The ruling on abortion rights provided a concrete illustration: The three dissenting liberals acknowledged that no one believed there was a right to abortion in 1868, but also noted that women had no role in the ratification of the 14th Amendment because they would not be given the right to vote yet. half a century. Delineating the meaning of freedoms from the point of view of an outdated society, they said, gives women the status of second-class citizens.

Against the background of that debate, Judge Alito denied that the decision jeopardized other precedents in which the Supreme Court declared modern rights based on an evolving understanding of individual freedoms protected by the 14th Amendment — including birth control, sexual behavior with a member of the same gender or same-sex marriage.

He said abortion was different because it involved the destruction of the life of the fetus, which the state wanted to protect.

“To ensure that our decision is not misunderstood or mischaracterized, we emphasize that our decision concerns the constitutional right to abortion and not any other right,” he also wrote. “Nothing in this opinion should be understood to cast doubt on precedents not related to abortion.”

Even the conservative judges, however, indicated that they were in disagreement about how many shares should be put in that statement. At one end of the spectrum, Judge Thomas made no secret of his eagerness to go ahead and overturn those precedents, too.

He said he agreed with Judge Alito’s ruling insofar as it meant only abortion was specifically “at issue” in the case decided on Friday. But he went on to call on the court to clear, “as soon as possible,” all other cases that similarly reasoned that several unwritten rights are protected by the 14th Amendment due process clause.

At the other end of the spectrum was Chief Justice John G. Roberts Jr. agrees with majority that a law in Mississippi banning abortions after 15 weeks — with no exceptions for rape or incest, including for minors — should be enforced. But the chief justice, a long-time advocate of narrow-mindedness and incremental change, stated that his five fellow conservatives had already gone too far in overthrowing Roe v. Wade.

“The court’s opinion is thoughtful and thorough, but those virtues cannot compensate for the fact that its dramatic and consistent ruling is not necessary to decide the case for us,” he wrote.

Judge Kavanaugh, for his part, reiterated and emphasized Judge Alito’s claim that the court’s decision to override abortion precedents does not amount to ignoring precedents about birth control and interracial or same-sex marriages, “and does not threaten or question these precedents.” .”

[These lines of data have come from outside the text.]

/-- `mad2` and `dot4` (R101): 32-bit accumulation of the packed products of elements 0 to n − 1. -/
def Ctx.dotOp (c : Ctx) (op : Nat) (d : VReg) (a b : Operand) (count : Nat → Nat) : Res :=
  c.typed op (fun t => decide (4 ≤ t) && decide (t ≤ 7)) fun t =>
    let v := intOf t.signed t.w
    c.checked (c.g.putLanes false d (c.g.actives.map fun i =>
      let x := c.operand false a i
      let y := c.operand false b i
      let sum := (List.range (count t.n)).foldl (fun acc k => acc + v (elem t.w k x) * v (elem t.w k y))
        (intOf t.signed 32 (c.g.direct false d.toNat i))
      (i, fit c.g.sat t.signed 32 sum)))

def execAdd (d : VReg) (a b : Operand) (s : State) : Host.Outcome State Fault Refusal :=
  issue (.add d a b) s fun c => c.intOp 0x20 tInt d a b fun _ x y _ => x + y
def execSub (d : VReg) (a b : Operand) (s : State) : Host.Outcome State Fault Refusal :=
  issue (.sub d a b) s fun c => c.intOp 0x21 tInt d a b fun _ x y _ => x - y
def execMul (d : VReg) (a b : Operand) (s : State) : Host.Outcome State Fault Refusal :=
  issue (.mul d a b) s fun c => c.intOp 0x22 tInt d a b fun _ x y _ => x * y
def execMulh (d : VReg) (a b : Operand) (s : State) : Host.Outcome State Fault Refusal :=
  issue (.mulh d a b) s fun c => c.intOp 0x23 tInt d a b fun w x y _ => (x * y) / ((2 ^ w : Nat) : Int)
def execMad (d : VReg) (a b : Operand) (s : State) : Host.Outcome State Fault Refusal :=
  issue (.mad d a b) s fun c => c.intOp 0x24 tInt d a b fun _ x y z => z + x * y
def execMsb (d : VReg) (a b : Operand) (s : State) : Host.Outcome State Fault Refusal :=
  issue (.msb d a b) s fun c => c.intOp 0x25 tInt d a b fun _ x y z => z - x * y
def execMad2 (d : VReg) (a b : Operand) (s : State) : Host.Outcome State Fault Refusal :=
  issue (.mad2 d a b) s fun c => c.dotOp 0x26 d a b fun _ => 2
def execDot4 (d : VReg) (a b : Operand) (s : State) : Host.Outcome State Fault Refusal :=
  issue (.dot4 d a b) s fun c => c.dotOp 0x27 d a b fun n => n

/-- The B field of a unary form names no operand. -/
def noOperand : Operand := ⟨.own, 0⟩

def execAbs (d : VReg) (a : Operand) (s : State) : Host.Outcome State Fault Refusal :=
  issue (.abs d a) s fun c => c.intOp 0x28 tSigned d a noOperand fun _ x _ _ => x.natAbs
def execNeg (d : VReg) (a : Operand) (s : State) : Host.Outcome State Fault Refusal :=
  issue (.neg d a) s fun c => c.intOp 0x29 tSigned d a noOperand fun _ x _ _ => -x
def execMin (d : VReg) (a b : Operand) (s : State) : Host.Outcome State Fault Refusal :=
  issue (.min d a b) s fun c => c.intOp 0x2A tInt d a b fun _ x y _ => min x y
def execMax (d : VReg) (a b : Operand) (s : State) : Host.Outcome State Fault Refusal :=
  issue (.max d a b) s fun c => c.intOp 0x2B tInt d a b fun _ x y _ => max x y
def execAvg (d : VReg) (a b : Operand) (s : State) : Host.Outcome State Fault Refusal :=
  issue (.avg d a b) s fun c => c.intOp 0x2C tInt d a b fun _ x y _ => (x + y + 1) / 2
def execAddi (d a : VReg) (i : BitVec 12) (s : State) : Host.Outcome State Fault Refusal :=
  issue (.addi d a i) s fun c => c.intImm 0x2E d a i fun x k => x + k
def execMuli (d a : VReg) (i : BitVec 12) (s : State) : Host.Outcome State Fault Refusal :=
  issue (.muli d a i) s fun c => c.intImm 0x2F d a i fun x k => x * k

/-- One element of `rsh` (R103). -/
def rshElem (v : Env) (signed : Bool) (w x y : Nat) : Nat × Nat :=
  let cnt := y % w
  let i := intOf signed w x
  let (q, ex) := roundInt v.rnd v.draw (decide (i < 0)) i.natAbs (-(cnt : Int))
  let inx := if ex then 0 else fINX
  if bitOf y 7 then
    let (h, fl) := fit v.sat signed (w / 2) q
    (wrapNat w (intOf signed (w / 2) h), fl + inx)
  else (wrapNat w q, inx)

def execRsh (d : VReg) (a b : Operand) (s : State) : Host.Outcome State Fault Refusal :=
  issue (.rsh d a b) s fun c =>
    c.typed 0x2D (fun t => decide (t ≤ 5)) fun t =>
      c.checked (c.mould t d (c.operand t.wide a) (c.operand t.wide b) fun i k x y _ =>
        rshElem (c.g.drawEnv i k) t.signed t.w x y).drawn

/-! ## Logic, shifts, bit fields (R104 to R107) -/

/-- A logic instruction on the whole 32-bit lane value. -/
def Ctx.logic (c : Ctx) (d : VReg) (a b : Operand) (f : Word → Word → Word) : Res :=
  c.checked (c.words d fun i =>
    (f (BitVec.ofNat 32 (c.operand false a i)) (BitVec.ofNat 32 (c.operand false b i))).toNat)

def execAnd (d : VReg) (a b : Operand) (s : State) : Host.Outcome State Fault Refusal :=
  issue (.and d a b) s fun c => c.logic d a b fun x y => x &&& y
def execOr (d : VReg) (a b : Operand) (s : State) : Host.Outcome State Fault Refusal :=
  issue (.or d a b) s fun c => c.logic d a b fun x y => x ||| y
def execXor (d : VReg) (a b : Operand) (s : State) : Host.Outcome State Fault Refusal :=
  issue (.xor d a b) s fun c => c.logic d a b fun x y => x ^^^ y
def execAndn (d : VReg) (a b : Operand) (s : State) : Host.Outcome State Fault Refusal :=
  issue (.andn d a b) s fun c => c.logic d a b fun x y => x &&& ~~~y
def execNot (d : VReg) (a : Operand) (s : State) : Host.Outcome State Fault Refusal :=
  issue (.not d a) s fun c => c.logic d a noOperand fun x _ => ~~~x

/-- The shifts of R105 on an element: left through fit under SAT, right logical, right arithmetic, rotate. -/
def shlElem (sat signed : Bool) (w x cnt : Nat) : Nat × Nat :=
  if sat then fit true signed w (intOf signed w x * ((2 ^ cnt : Nat) : Int)) else (x * 2 ^ cnt % 2 ^ w, 0)
def shrElem (x cnt : Nat) : Nat × Nat := (x / 2 ^ cnt, 0)
def sarElem (w x cnt : Nat) : Nat × Nat := (wrapNat w (sextNat w x / ((2 ^ cnt : Nat) : Int)), 0)
def rolElem (w x cnt : Nat) : Nat × Nat := ((x * 2 ^ cnt + x / 2 ^ (w - cnt)) % 2 ^ w, 0)

/-- A shift by the low bits of B. -/
def Ctx.shift (c : Ctx) (op : Nat) (d : VReg) (a b : Operand) (f : Ty → Nat → Nat → Nat × Nat) : Res :=
  c.typed op tInt fun t =>
    c.checked (c.mould t d (c.operand t.wide a) (c.operand t.wide b) fun _ _ x y _ => f t x (y % t.w))
/-- A shift of a direct register by an immediate count modulo w. -/
def Ctx.shiftImm (c : Ctx) (op : Nat) (d a : VReg) (n : BitVec 6) (f : Ty → Nat → Nat → Nat × Nat) : Res :=
  c.typed op tInt fun t =>
    c.checked (c.mould t d (c.g.direct t.wide a.toNat) (fun _ => 0) fun _ _ x _ _ => f t x (n.toNat % t.w))

def execShl (d : VReg) (a b : Operand) (s : State) : Host.Outcome State Fault Refusal :=
  issue (.shl d a b) s fun c => c.shift 0x35 d a b fun t => shlElem c.g.sat t.signed t.w
def execShr (d : VReg) (a b : Operand) (s : State) : Host.Outcome State Fault Refusal :=
  issue (.shr d a b) s fun c => c.shift 0x36 d a b fun _ => shrElem
def execSar (d : VReg) (a b : Operand) (s : State) : Host.Outcome State Fault Refusal :=
  issue (.sar d a b) s fun c => c.shift 0x37 d a b fun t => sarElem t.w
def execRol (d : VReg) (a b : Operand) (s : State) : Host.Outcome State Fault Refusal :=
  issue (.rol d a b) s fun c => c.shift 0x38 d a b fun t => rolElem t.w
def execShli (d a : VReg) (n : BitVec 6) (s : State) : Host.Outcome State Fault Refusal :=
  issue (.shli d a n) s fun c => c.shiftImm 0x39 d a n fun t => shlElem c.g.sat t.signed t.w
def execShri (d a : VReg) (n : BitVec 6) (s : State) : Host.Outcome State Fault Refusal :=
  issue (.shri d a n) s fun c => c.shiftImm 0x3A d a n fun _ => shrElem
def execSari (d a : VReg) (n : BitVec 6) (s : State) : Host.Outcome State Fault Refusal :=
  issue (.sari d a n) s fun c => c.shiftImm 0x3B d a n fun t => sarElem t.w

/-- A unary instruction on element bit patterns (R106). -/
def Ctx.bits (c : Ctx) (op : Nat) (d : VReg) (a : Operand) (f : Nat → Nat → Nat) : Res :=
  c.typed op tInt fun t =>
    c.checked (c.mould t d (c.operand t.wide a) (fun _ => 0) fun _ _ x _ _ => (f t.w x, 0))

/-- Leading zeros, one bits and the reversed bits of a w-bit pattern. -/
def clzElem (w x : Nat) : Nat := if x = 0 then w else w - 1 - x.log2
def popcElem (w x : Nat) : Nat := (List.range w).foldl (fun n j => n + bit (bitOf x j)) 0
def brevElem (w x : Nat) : Nat := (List.range w).foldl (fun n j => n + bit (bitOf x j) * 2 ^ (w - 1 - j)) 0

def execClz (d : VReg) (a : Operand) (s : State) : Host.Outcome State Fault Refusal :=
  issue (.clz d a) s fun c => c.bits 0x3C d a clzElem
def execPopc (d : VReg) (a : Operand) (s : State) : Host.Outcome State Fault Refusal :=
  issue (.popc d a) s fun c => c.bits 0x3D d a popcElem
def execBrev (d : VReg) (a : Operand) (s : State) : Host.Outcome State Fault Refusal :=
  issue (.brev d a) s fun c => c.bits 0x3E d a brevElem

/-- A bit field of an element (R107). -/
def bfxElem (signed : Bool) (w pos len x : Nat) : Nat :=
  let t : Int := intOf signed w x / ((2 ^ pos : Nat) : Int)
  let l := min len w
  if l = 0 then 0 else wrapNat w (intOf signed l (wrapNat l t))

def execBfx (d a : VReg) (p l : BitVec 6) (s : State) : Host.Outcome State Fault Refusal :=
  issue (.bfx d a p l) s fun c => c.typed 0x3F tScalarInt fun t =>
    c.checked (c.mould t d (c.g.direct t.wide a.toNat) (fun _ => 0) fun _ _ x _ _ => (bfxElem t.signed t.w p.toNat l.toNat x, 0))

/-! ## Compares and predicates (R108 to R110) -/

/-- TYPE codes of the compares. -/
def tCompare (t : Nat) : Bool := decide (t ≤ 3) || t == 8 || t == 9

def Ctx.cmp (c : Ctx) (op : Nat) (ok : Nat → Bool) (comb : BitVec 3) (q : QReg) (a b : Operand) (r : Ty → Nat → Nat → Bool) : Res :=
  c.typed op ok fun t => c.checked (c.compare comb q fun i => r t (c.operand t.wide a i) (c.operand t.wide b i))

def execCeq (k : BitVec 3) (q : QReg) (a b : Operand) (s : State) : Host.Outcome State Fault Refusal :=
  issue (.ceq k q a b) s fun c => c.cmp 0x40 tCompare k q a b fun t x y => t.equal c.g.ftz x y
def execCne (k : BitVec 3) (q : QReg) (a b : Operand) (s : State) : Host.Outcome State Fault Refusal :=
  issue (.cne k q a b) s fun c => c.cmp 0x41 tCompare k q a b fun t x y => !t.equal c.g.ftz x y
def execClt (k : BitVec 3) (q : QReg) (a b : Operand) (s : State) : Host.Outcome State Fault Refusal :=
  issue (.clt k q a b) s fun c => c.cmp 0x42 tCompare k q a b fun t x y => t.less c.g.ftz x y
def execCle (k : BitVec 3) (q : QReg) (a b : Operand) (s : State) : Host.Outcome State Fault Refusal :=
  issue (.cle k q a b) s fun c => c.cmp 0x43 tCompare k q a b fun t x y => t.less c.g.ftz x y || t.equal c.g.ftz x y

/-- An element of a floating type is a NaN. -/
def Ty.isNan (t : Ty) (x : Nat) : Bool := match t.kind with
  | .float f => (unpack f x).isNan
  | _ => false

def execCun (k : BitVec 3) (q : QReg) (a b : Operand) (s : State) : Host.Outcome State Fault Refusal :=
  issue (.cun k q a b) s fun c => c.cmp 0x44 (fun t => t == 8 || t == 9) k q a b fun t x y => t.isNan x || t.isNan y
def execCtst (k : BitVec 3) (q : QReg) (a b : Operand) (s : State) : Host.Outcome State Fault Refusal :=
  issue (.ctst k q a b) s fun c =>
    c.checked (c.compare k q fun i => c.operand false a i &&& c.operand false b i != 0)

/-- `qop`'s operation (R109). -/
def qopOf (o : Nat) (a b : Bool) : Bool :=
  match o with
  | 0 => a && b
  | 1 => a || b
  | 2 => a != b
  | 3 => a && !b
  | 4 => !(a && b)
  | 5 => !(a || b)
  | 6 => a
  | _ => !a

def execQop (o : BitVec 3) (d a b : QReg) (s : State) : Host.Outcome State Fault Refusal :=
  issue (.qop o d a b) s fun c =>
    c.checked (c.g.writeQ d (c.g.actives.map fun i => (i, qopOf o.toNat (c.g.pred a.toNat i) (c.g.pred b.toNat i))))

def execQfv (d : QReg) (a : VReg) (b : BitVec 5) (s : State) : Host.Outcome State Fault Refusal :=
  issue (.qfv d a b) s fun c =>
    c.checked (c.g.writeQ d (c.g.actives.map fun i => (i, (c.g.vreg a.toNat i).getLsbD b.toNat)))
def execQfvAll (a : VReg) (s : State) : Host.Outcome State Fault Refusal :=
  issue (.qfvAll a) s fun c =>
    c.checked ((List.range 8).foldl (fun g k =>
      g.writeQ (BitVec.ofNat 3 k) (c.g.actives.map fun i => (i, (c.g.vreg a.toNat i).getLsbD k))) c.g)
def execQtv (d : VReg) (s : State) : Host.Outcome State Fault Refusal :=
  issue (.qtv d) s fun c =>
    c.checked (c.words d fun i => (List.range 8).foldl (fun n k => n + bit (c.g.pred k i) * 2 ^ k) 0)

The dissenting judges expressed disbelief at Judges Alito and Kavanaugh’s attempts to set abortion apart from precedents on issues such as birth control and same-sex intimacy and marriage. The bottom line, they wrote, was that the reasoning about the 14th Amendment and 1868 was the same for that whole constellation of statements.

“One of two things must be true,” they wrote. “Either the majority doesn’t really believe in its own reasoning. Or if so, any rights that have no history dating back to the mid-1800s are uncertain. Either the majority of opinion is hypocrisy, or additional constitutional rights are threatened. It’s one or the other.”